= Beginning of Section =

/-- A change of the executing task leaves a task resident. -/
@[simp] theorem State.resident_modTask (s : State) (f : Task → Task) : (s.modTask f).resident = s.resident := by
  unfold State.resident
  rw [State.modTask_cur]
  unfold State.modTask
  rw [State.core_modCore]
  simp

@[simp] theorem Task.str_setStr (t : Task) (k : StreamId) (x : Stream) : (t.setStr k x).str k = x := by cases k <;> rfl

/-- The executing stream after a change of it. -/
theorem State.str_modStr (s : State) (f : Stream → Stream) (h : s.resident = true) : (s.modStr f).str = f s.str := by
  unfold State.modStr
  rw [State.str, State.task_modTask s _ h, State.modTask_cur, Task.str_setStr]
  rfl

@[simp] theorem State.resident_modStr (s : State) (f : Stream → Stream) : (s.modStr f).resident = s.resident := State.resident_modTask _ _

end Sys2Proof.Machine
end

= End of Section =
= Beginning of Section =

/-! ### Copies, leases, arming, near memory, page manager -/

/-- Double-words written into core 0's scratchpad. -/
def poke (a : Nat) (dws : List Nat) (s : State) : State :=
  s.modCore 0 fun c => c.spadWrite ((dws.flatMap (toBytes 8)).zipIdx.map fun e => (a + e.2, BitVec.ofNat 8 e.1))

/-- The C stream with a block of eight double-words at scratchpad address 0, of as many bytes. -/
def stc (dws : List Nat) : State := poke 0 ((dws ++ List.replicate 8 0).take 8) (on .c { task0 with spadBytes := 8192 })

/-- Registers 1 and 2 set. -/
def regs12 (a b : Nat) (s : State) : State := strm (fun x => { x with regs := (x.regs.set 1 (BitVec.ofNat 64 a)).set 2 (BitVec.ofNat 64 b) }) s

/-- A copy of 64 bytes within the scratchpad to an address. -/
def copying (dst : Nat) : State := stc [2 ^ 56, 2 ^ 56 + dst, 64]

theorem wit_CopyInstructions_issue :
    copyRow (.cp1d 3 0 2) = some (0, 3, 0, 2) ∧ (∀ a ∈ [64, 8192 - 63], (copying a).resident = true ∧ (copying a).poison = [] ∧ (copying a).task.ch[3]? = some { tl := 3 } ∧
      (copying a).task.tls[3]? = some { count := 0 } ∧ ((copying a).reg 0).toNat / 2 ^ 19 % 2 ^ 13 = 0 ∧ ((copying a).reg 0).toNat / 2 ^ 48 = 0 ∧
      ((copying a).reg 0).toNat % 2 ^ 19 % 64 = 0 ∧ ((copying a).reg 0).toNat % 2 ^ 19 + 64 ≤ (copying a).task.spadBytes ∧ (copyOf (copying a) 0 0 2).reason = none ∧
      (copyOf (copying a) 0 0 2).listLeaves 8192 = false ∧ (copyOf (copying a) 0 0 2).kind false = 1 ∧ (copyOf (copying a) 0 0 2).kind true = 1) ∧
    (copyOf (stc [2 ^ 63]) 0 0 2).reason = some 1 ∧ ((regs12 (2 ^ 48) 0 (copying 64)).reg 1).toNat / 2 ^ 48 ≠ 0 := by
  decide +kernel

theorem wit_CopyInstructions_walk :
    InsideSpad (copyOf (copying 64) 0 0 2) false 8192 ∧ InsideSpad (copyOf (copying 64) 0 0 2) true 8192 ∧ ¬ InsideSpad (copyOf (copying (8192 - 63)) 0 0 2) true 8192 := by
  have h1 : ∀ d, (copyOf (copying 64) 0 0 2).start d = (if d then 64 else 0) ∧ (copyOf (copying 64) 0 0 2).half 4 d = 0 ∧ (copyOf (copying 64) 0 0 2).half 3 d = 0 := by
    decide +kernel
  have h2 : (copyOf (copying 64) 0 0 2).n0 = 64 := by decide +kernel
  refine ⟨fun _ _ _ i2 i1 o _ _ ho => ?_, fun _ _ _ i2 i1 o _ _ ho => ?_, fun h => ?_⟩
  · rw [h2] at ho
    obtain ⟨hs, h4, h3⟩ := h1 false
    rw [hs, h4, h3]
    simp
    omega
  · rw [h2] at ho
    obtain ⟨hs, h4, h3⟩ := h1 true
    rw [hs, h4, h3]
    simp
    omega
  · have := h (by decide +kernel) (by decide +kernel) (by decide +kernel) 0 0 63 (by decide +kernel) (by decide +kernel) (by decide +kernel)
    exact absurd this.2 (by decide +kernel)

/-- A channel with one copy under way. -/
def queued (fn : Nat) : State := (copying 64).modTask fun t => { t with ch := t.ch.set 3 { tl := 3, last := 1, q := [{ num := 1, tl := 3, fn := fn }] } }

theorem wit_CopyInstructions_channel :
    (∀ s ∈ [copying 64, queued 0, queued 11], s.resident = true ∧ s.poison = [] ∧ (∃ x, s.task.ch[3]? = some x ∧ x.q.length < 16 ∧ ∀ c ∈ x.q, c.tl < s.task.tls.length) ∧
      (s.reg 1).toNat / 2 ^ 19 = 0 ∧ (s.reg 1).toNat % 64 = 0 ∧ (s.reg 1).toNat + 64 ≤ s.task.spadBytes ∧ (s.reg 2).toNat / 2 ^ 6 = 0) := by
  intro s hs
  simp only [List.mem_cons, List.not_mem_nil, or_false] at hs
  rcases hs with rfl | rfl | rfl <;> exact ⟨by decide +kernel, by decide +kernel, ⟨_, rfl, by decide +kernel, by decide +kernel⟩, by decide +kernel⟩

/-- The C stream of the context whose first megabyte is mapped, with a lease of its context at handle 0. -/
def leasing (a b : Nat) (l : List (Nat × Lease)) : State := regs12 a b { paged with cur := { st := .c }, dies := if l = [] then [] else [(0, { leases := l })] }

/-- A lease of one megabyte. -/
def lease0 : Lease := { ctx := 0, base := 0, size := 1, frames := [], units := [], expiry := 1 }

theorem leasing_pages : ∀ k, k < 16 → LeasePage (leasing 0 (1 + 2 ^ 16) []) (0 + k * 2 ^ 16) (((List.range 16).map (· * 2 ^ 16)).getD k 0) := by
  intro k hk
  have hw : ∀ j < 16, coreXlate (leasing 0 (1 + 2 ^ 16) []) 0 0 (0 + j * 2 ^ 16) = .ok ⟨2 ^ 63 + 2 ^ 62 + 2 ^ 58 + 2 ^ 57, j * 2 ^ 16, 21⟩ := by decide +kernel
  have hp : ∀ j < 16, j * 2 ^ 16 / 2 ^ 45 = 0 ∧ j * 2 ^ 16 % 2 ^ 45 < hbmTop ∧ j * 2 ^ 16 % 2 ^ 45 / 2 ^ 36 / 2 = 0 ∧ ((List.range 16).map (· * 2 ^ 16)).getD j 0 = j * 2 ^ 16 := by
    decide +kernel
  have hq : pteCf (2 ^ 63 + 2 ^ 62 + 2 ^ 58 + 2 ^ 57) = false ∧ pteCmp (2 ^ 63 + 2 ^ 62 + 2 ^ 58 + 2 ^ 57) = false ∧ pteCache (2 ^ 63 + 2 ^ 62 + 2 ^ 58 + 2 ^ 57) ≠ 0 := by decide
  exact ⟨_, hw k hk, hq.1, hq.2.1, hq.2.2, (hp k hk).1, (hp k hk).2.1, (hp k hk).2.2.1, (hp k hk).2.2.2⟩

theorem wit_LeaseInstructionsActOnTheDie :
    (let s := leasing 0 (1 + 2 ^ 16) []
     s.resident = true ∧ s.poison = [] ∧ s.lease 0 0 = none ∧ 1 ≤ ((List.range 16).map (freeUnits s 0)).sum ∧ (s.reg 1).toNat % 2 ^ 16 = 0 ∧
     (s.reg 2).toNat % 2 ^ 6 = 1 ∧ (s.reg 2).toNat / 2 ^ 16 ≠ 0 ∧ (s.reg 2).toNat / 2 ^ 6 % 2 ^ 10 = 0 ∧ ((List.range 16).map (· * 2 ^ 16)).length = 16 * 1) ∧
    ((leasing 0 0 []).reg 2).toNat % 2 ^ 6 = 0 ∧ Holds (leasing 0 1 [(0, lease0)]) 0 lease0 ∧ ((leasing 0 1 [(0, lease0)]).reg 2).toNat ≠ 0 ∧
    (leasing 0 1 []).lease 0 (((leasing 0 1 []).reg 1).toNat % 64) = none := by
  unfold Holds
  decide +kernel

= End of Section =

▶ Exercise aim
Count the lines in the material containing the string "obtain", and state the number with nothing added.

▶ Output below
2